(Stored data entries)
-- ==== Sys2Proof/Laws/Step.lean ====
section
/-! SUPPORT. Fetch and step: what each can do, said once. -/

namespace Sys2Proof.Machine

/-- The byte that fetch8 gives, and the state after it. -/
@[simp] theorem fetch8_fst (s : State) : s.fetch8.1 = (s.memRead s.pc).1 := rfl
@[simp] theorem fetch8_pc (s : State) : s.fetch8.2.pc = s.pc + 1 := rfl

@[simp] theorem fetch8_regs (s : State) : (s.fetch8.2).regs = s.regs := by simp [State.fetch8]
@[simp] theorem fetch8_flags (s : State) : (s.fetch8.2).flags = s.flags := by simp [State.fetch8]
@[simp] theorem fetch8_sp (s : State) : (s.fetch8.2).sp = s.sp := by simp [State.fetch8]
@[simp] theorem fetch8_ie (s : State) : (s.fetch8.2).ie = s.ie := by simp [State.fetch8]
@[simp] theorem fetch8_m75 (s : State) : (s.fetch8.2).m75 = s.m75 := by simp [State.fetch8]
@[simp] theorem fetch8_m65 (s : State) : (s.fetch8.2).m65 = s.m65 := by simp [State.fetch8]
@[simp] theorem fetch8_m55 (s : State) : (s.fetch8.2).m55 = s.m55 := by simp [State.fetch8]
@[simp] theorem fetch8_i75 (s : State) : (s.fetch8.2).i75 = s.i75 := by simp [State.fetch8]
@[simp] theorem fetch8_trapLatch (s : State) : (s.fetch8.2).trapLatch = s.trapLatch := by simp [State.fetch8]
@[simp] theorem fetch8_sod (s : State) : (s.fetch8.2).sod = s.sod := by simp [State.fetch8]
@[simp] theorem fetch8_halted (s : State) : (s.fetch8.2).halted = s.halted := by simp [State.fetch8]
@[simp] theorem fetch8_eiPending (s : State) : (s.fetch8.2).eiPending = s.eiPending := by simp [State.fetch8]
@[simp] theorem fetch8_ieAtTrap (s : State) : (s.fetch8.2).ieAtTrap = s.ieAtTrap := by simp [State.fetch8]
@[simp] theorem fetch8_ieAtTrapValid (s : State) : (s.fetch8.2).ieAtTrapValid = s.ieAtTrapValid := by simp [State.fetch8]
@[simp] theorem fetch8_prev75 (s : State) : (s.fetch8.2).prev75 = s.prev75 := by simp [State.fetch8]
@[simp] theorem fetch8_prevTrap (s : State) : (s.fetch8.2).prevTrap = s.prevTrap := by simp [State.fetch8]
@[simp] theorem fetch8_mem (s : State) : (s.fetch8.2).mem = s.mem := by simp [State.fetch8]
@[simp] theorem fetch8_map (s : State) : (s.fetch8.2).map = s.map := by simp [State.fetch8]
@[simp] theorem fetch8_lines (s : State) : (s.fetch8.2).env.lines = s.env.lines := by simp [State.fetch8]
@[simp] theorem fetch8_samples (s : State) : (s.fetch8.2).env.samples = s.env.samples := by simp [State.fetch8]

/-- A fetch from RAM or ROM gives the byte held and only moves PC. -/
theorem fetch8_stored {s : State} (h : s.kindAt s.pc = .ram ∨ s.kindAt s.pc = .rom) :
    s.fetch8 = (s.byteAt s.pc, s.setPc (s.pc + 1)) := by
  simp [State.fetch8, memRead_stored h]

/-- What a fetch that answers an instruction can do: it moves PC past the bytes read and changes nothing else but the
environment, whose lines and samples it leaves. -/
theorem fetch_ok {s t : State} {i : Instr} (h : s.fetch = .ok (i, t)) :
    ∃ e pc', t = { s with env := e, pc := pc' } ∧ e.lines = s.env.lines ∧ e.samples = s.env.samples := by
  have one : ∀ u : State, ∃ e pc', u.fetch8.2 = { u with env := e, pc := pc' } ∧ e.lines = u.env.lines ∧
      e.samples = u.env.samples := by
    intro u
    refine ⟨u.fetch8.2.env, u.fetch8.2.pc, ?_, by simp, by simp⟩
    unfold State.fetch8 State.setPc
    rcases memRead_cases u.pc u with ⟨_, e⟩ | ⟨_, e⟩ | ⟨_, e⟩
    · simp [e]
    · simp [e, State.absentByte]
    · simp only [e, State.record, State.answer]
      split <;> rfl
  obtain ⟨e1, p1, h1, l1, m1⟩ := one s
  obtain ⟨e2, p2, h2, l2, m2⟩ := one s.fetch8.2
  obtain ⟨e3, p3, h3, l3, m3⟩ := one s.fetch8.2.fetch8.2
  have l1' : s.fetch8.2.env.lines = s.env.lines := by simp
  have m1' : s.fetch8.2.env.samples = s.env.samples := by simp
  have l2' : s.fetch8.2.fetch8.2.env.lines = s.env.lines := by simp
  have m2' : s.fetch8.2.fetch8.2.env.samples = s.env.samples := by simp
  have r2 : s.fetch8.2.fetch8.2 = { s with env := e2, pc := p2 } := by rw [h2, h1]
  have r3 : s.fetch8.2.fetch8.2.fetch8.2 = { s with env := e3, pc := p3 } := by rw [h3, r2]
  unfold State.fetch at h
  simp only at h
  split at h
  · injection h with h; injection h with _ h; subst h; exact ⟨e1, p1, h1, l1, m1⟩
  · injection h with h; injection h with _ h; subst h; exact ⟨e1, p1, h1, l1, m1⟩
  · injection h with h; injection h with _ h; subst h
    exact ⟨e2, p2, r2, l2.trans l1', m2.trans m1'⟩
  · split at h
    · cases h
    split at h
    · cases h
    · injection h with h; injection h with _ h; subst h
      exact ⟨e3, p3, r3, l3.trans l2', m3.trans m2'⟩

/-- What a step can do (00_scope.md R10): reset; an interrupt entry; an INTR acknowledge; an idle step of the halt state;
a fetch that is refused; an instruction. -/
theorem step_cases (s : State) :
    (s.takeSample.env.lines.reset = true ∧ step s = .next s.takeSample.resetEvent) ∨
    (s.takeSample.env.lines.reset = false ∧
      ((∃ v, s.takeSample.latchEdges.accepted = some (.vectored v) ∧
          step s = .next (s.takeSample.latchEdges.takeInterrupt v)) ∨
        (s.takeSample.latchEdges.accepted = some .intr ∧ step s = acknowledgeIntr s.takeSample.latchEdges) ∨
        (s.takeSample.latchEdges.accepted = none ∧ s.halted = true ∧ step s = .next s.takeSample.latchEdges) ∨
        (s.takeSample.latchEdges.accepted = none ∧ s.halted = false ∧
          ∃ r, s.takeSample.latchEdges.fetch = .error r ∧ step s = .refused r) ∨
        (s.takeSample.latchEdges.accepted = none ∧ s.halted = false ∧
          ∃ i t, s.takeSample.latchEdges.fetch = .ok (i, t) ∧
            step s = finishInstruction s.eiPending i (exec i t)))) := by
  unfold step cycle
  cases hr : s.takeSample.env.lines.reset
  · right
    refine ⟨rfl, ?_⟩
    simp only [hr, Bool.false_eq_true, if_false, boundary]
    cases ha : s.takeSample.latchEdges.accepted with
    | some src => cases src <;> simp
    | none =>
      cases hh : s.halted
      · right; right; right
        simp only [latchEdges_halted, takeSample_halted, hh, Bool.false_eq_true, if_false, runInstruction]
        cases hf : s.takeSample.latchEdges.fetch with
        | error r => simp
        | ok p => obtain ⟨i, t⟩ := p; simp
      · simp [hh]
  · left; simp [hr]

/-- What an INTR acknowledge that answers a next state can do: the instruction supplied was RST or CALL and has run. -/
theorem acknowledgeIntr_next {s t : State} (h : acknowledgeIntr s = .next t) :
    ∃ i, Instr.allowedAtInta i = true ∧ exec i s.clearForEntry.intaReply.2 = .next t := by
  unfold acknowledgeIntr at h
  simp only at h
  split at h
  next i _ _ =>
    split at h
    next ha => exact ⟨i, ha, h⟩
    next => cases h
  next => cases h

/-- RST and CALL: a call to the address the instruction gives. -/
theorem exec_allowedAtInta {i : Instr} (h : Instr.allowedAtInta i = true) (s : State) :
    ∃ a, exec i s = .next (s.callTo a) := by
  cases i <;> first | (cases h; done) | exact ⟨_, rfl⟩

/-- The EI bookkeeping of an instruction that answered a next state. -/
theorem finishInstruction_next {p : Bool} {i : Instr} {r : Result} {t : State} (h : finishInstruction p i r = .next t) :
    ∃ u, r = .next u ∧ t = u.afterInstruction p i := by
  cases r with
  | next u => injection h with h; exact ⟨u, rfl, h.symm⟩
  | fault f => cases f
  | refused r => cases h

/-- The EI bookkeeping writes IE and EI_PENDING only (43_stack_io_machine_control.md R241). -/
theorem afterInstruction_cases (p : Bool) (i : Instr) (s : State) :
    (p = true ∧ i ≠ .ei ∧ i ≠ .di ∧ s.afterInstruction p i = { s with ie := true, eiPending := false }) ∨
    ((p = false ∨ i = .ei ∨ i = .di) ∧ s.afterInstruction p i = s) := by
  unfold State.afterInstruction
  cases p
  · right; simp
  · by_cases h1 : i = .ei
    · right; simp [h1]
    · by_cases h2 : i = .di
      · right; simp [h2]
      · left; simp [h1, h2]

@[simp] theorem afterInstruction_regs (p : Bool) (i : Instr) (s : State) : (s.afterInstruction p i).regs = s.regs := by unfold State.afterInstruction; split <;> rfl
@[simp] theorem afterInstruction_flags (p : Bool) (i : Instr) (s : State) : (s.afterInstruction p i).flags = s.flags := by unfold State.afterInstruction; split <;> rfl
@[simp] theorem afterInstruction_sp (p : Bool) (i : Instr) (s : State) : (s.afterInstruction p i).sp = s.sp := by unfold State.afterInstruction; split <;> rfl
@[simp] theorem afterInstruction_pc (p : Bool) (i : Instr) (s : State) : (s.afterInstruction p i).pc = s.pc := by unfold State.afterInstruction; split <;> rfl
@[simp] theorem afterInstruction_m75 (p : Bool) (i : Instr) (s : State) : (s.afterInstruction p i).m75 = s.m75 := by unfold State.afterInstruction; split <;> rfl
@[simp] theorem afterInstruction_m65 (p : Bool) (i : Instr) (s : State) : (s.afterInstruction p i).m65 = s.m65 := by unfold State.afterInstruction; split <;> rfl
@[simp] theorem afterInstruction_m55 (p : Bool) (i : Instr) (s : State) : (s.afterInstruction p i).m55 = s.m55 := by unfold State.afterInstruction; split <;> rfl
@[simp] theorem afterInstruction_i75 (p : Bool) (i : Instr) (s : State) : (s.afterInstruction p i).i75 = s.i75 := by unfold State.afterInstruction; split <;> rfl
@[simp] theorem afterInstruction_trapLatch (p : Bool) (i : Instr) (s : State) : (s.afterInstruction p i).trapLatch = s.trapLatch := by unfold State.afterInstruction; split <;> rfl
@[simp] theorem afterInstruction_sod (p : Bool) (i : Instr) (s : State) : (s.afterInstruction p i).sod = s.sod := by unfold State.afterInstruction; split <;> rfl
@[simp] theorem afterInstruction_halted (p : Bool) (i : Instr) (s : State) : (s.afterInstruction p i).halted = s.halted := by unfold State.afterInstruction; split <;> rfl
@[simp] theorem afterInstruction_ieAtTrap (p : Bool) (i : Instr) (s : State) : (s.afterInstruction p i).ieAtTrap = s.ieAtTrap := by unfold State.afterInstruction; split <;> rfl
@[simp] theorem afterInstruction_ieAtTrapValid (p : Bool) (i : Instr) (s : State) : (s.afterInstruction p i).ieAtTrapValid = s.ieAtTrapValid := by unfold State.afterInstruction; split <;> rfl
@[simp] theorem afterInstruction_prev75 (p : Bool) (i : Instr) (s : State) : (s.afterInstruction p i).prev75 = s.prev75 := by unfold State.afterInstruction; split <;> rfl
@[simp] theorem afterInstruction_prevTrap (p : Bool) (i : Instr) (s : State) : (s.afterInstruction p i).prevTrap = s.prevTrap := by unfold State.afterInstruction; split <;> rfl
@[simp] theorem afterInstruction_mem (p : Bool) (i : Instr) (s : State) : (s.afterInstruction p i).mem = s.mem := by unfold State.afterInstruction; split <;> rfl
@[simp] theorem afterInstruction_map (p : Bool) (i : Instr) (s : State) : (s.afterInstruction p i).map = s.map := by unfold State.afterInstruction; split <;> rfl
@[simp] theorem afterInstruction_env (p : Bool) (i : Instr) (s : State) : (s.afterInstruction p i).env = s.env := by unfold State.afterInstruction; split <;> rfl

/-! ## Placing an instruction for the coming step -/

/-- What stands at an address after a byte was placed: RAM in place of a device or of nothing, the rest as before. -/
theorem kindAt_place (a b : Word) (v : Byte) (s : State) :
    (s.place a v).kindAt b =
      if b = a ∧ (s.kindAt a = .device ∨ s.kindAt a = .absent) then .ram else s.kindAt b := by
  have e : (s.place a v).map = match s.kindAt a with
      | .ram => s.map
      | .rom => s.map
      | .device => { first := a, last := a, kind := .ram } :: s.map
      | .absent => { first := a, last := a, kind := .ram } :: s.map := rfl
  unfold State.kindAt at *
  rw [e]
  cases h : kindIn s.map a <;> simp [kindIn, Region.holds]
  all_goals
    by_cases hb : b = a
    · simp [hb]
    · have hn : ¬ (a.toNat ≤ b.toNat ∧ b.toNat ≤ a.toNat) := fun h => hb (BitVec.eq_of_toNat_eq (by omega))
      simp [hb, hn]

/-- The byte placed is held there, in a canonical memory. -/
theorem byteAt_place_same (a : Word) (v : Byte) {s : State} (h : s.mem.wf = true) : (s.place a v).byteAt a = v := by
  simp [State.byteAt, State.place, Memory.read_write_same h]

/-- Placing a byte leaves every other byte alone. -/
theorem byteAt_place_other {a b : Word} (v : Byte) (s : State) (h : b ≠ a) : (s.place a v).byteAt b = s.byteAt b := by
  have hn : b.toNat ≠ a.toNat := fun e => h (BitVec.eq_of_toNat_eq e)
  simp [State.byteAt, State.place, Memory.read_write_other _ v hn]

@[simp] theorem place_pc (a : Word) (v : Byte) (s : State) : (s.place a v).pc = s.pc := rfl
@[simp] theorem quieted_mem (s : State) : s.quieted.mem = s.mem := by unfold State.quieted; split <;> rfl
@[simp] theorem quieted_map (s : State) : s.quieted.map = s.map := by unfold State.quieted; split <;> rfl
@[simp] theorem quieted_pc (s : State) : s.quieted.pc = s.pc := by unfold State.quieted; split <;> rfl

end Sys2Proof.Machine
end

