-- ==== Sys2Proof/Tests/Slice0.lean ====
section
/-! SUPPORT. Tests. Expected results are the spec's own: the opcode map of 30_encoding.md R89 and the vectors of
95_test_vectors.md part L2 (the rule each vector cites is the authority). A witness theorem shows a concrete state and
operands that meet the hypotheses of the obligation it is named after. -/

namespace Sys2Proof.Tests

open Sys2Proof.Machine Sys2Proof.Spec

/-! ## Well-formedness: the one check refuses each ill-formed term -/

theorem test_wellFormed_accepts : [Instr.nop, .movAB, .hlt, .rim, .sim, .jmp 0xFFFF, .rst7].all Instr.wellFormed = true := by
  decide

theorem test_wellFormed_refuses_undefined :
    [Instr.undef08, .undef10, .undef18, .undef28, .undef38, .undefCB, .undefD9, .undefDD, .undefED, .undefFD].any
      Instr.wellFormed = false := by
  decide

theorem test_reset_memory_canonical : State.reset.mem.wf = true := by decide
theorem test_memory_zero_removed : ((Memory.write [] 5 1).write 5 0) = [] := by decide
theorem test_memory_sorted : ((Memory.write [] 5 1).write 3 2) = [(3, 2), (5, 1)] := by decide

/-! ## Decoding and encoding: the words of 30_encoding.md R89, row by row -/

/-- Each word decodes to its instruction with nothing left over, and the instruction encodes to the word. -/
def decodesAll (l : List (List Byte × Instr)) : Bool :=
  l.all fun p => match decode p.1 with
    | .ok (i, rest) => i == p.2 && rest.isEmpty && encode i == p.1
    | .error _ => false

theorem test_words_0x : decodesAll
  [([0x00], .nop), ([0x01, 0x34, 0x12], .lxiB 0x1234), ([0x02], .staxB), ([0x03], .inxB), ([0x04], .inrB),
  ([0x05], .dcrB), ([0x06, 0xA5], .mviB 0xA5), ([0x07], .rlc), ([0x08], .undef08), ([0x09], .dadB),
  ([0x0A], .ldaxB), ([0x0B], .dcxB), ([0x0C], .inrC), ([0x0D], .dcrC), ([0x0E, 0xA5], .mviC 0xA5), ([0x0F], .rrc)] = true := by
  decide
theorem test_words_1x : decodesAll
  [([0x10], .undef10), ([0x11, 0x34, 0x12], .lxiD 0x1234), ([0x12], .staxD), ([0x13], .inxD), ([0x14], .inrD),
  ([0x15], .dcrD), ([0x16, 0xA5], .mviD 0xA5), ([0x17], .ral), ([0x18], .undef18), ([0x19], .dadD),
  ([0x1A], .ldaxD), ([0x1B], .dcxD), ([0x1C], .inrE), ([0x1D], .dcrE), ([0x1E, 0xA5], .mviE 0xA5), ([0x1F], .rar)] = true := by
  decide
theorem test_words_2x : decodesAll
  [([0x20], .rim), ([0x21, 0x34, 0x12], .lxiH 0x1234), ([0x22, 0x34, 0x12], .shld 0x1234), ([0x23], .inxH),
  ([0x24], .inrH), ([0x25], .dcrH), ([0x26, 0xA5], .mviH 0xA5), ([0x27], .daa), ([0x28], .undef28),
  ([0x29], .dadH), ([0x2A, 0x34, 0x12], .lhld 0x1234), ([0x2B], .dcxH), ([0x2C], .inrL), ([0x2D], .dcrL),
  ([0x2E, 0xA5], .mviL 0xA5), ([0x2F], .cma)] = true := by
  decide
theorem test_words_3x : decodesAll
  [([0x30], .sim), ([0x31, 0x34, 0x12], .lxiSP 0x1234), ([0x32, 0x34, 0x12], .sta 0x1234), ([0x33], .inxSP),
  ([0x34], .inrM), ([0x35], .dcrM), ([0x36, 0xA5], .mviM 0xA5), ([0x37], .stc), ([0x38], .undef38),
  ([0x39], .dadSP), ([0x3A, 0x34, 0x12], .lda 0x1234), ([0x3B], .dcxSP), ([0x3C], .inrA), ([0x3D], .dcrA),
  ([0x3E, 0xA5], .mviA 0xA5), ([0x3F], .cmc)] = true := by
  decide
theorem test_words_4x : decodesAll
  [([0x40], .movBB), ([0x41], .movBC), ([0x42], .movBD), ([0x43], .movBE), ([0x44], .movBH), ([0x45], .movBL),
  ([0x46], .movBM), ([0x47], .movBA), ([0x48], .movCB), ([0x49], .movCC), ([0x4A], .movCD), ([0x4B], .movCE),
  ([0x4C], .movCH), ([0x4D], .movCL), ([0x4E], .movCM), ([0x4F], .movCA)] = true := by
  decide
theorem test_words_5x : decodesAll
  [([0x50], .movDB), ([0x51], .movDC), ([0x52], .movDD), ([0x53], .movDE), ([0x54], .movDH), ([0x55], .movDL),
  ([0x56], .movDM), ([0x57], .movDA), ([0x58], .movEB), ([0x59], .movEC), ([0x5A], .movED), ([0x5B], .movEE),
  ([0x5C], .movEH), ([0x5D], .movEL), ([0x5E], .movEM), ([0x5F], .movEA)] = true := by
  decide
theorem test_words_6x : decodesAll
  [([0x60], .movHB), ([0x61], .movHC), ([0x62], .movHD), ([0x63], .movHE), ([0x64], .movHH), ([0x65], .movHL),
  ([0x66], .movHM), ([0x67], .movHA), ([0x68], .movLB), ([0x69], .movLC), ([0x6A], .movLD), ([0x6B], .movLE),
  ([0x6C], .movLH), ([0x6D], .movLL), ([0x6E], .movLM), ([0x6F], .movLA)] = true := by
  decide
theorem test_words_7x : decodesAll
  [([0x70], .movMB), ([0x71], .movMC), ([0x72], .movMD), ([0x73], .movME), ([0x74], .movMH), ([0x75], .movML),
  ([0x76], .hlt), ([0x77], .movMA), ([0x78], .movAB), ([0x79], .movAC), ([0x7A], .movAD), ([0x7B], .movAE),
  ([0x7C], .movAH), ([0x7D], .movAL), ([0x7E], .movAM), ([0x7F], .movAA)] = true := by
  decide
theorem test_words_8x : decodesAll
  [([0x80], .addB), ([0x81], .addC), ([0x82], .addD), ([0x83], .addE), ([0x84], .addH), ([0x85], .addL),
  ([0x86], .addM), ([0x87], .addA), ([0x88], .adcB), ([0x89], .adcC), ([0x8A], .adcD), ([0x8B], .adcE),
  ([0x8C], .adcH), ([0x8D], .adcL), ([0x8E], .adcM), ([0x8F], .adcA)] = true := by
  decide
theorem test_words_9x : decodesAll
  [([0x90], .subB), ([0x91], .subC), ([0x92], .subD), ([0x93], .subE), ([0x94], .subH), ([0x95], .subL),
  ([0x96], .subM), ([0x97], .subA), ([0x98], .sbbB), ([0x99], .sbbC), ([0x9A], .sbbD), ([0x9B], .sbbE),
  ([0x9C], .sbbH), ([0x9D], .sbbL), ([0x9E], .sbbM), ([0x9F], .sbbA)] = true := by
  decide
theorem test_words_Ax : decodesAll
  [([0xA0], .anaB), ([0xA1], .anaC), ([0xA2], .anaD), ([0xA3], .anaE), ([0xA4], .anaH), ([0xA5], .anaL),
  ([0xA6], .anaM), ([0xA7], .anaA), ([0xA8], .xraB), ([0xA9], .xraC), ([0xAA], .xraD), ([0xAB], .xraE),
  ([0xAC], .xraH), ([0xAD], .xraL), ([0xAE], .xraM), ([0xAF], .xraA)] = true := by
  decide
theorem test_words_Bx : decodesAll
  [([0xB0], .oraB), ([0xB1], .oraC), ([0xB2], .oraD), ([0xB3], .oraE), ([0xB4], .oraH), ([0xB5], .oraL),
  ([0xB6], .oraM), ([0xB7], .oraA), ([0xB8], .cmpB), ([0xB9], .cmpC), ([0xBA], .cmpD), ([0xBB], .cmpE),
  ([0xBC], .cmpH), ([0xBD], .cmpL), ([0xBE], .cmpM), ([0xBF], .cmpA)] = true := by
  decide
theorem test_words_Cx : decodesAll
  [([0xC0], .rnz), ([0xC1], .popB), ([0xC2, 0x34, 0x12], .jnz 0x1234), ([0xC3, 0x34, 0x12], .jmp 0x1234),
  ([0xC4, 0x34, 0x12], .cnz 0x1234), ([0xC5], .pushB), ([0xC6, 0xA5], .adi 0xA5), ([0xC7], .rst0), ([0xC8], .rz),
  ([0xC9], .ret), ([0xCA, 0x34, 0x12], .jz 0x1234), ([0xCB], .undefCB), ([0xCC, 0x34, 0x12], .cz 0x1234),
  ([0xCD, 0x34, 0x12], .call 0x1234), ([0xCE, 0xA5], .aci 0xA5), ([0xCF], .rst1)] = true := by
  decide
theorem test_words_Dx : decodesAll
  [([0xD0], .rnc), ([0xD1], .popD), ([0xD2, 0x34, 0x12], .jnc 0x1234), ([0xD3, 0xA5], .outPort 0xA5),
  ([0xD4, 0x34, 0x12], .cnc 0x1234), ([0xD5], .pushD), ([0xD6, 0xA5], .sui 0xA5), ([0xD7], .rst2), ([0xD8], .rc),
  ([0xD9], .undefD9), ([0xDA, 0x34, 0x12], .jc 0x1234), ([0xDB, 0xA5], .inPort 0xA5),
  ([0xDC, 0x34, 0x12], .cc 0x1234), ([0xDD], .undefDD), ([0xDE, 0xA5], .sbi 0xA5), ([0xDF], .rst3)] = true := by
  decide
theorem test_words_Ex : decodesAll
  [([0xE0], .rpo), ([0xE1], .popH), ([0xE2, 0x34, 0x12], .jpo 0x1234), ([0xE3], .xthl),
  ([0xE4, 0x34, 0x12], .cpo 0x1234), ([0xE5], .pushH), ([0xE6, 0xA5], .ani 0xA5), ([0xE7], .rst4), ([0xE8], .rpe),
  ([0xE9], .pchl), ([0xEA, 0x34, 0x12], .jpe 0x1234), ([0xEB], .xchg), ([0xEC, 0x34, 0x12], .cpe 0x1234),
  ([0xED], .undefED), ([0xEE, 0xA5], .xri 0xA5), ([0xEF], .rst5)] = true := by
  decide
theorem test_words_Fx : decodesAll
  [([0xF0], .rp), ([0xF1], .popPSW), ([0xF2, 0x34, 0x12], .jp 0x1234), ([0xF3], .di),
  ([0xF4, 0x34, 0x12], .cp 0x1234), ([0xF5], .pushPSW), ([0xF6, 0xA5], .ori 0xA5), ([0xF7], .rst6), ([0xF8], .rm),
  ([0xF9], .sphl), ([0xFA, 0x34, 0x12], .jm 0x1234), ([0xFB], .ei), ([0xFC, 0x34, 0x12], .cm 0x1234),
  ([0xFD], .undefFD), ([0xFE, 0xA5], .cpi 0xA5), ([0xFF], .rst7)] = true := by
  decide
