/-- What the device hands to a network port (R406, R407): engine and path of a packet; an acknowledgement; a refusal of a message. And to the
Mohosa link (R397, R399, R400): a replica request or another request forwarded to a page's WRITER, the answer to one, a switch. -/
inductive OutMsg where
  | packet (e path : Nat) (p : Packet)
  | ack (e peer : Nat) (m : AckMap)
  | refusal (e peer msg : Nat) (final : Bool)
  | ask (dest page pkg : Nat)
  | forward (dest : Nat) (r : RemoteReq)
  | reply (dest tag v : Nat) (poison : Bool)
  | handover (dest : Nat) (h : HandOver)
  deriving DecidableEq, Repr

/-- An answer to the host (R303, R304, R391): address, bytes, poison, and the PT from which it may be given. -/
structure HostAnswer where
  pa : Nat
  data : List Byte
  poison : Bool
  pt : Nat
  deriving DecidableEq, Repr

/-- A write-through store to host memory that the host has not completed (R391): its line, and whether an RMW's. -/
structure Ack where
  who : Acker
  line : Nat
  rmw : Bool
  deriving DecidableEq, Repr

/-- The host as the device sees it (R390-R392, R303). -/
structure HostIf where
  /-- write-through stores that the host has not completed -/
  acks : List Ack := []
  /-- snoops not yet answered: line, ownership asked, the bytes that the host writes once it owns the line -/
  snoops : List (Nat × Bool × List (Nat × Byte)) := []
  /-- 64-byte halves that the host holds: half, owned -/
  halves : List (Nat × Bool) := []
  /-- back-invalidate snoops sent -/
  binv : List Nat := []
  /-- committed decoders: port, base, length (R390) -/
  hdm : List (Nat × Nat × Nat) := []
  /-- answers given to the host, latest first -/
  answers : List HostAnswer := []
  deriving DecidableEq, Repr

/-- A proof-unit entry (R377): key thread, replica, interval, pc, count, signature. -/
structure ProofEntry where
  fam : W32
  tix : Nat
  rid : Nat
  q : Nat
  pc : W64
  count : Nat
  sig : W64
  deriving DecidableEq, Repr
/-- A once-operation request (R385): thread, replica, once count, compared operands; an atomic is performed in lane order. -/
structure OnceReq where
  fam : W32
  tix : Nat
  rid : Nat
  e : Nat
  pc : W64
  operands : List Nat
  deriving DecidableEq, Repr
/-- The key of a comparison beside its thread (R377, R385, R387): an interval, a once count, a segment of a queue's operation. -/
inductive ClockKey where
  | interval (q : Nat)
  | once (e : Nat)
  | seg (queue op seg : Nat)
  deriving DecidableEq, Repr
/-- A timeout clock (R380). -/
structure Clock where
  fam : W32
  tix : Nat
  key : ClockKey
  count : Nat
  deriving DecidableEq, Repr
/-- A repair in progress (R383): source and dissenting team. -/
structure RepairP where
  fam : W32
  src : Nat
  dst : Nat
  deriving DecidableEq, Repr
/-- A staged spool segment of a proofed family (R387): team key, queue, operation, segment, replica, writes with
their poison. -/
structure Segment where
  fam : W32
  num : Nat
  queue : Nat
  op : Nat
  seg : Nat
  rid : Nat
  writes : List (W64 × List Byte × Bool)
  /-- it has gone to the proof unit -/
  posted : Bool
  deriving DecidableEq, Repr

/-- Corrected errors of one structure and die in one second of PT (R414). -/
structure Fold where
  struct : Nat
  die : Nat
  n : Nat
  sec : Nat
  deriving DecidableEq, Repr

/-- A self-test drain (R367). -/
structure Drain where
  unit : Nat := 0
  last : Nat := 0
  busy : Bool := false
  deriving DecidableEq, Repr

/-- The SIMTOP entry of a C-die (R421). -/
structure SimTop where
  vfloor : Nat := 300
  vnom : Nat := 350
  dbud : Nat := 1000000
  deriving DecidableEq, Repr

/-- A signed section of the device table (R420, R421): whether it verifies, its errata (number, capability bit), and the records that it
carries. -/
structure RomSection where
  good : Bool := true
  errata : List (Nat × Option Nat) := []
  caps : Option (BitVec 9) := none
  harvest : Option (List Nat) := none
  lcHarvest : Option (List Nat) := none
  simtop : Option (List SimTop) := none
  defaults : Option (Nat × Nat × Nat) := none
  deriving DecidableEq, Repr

- **PROBLEM REQUIREMENTS**:
Every line in the records above with the string "dest" in it should be shown.

- **RESPONSE AREA**:
  | ask (dest page pkg : Nat)
  | forward (dest : Nat) (r : RemoteReq)
  | reply (dest tag v : Nat) (poison : Bool)
  | handover (dest : Nat) (h : HandOver)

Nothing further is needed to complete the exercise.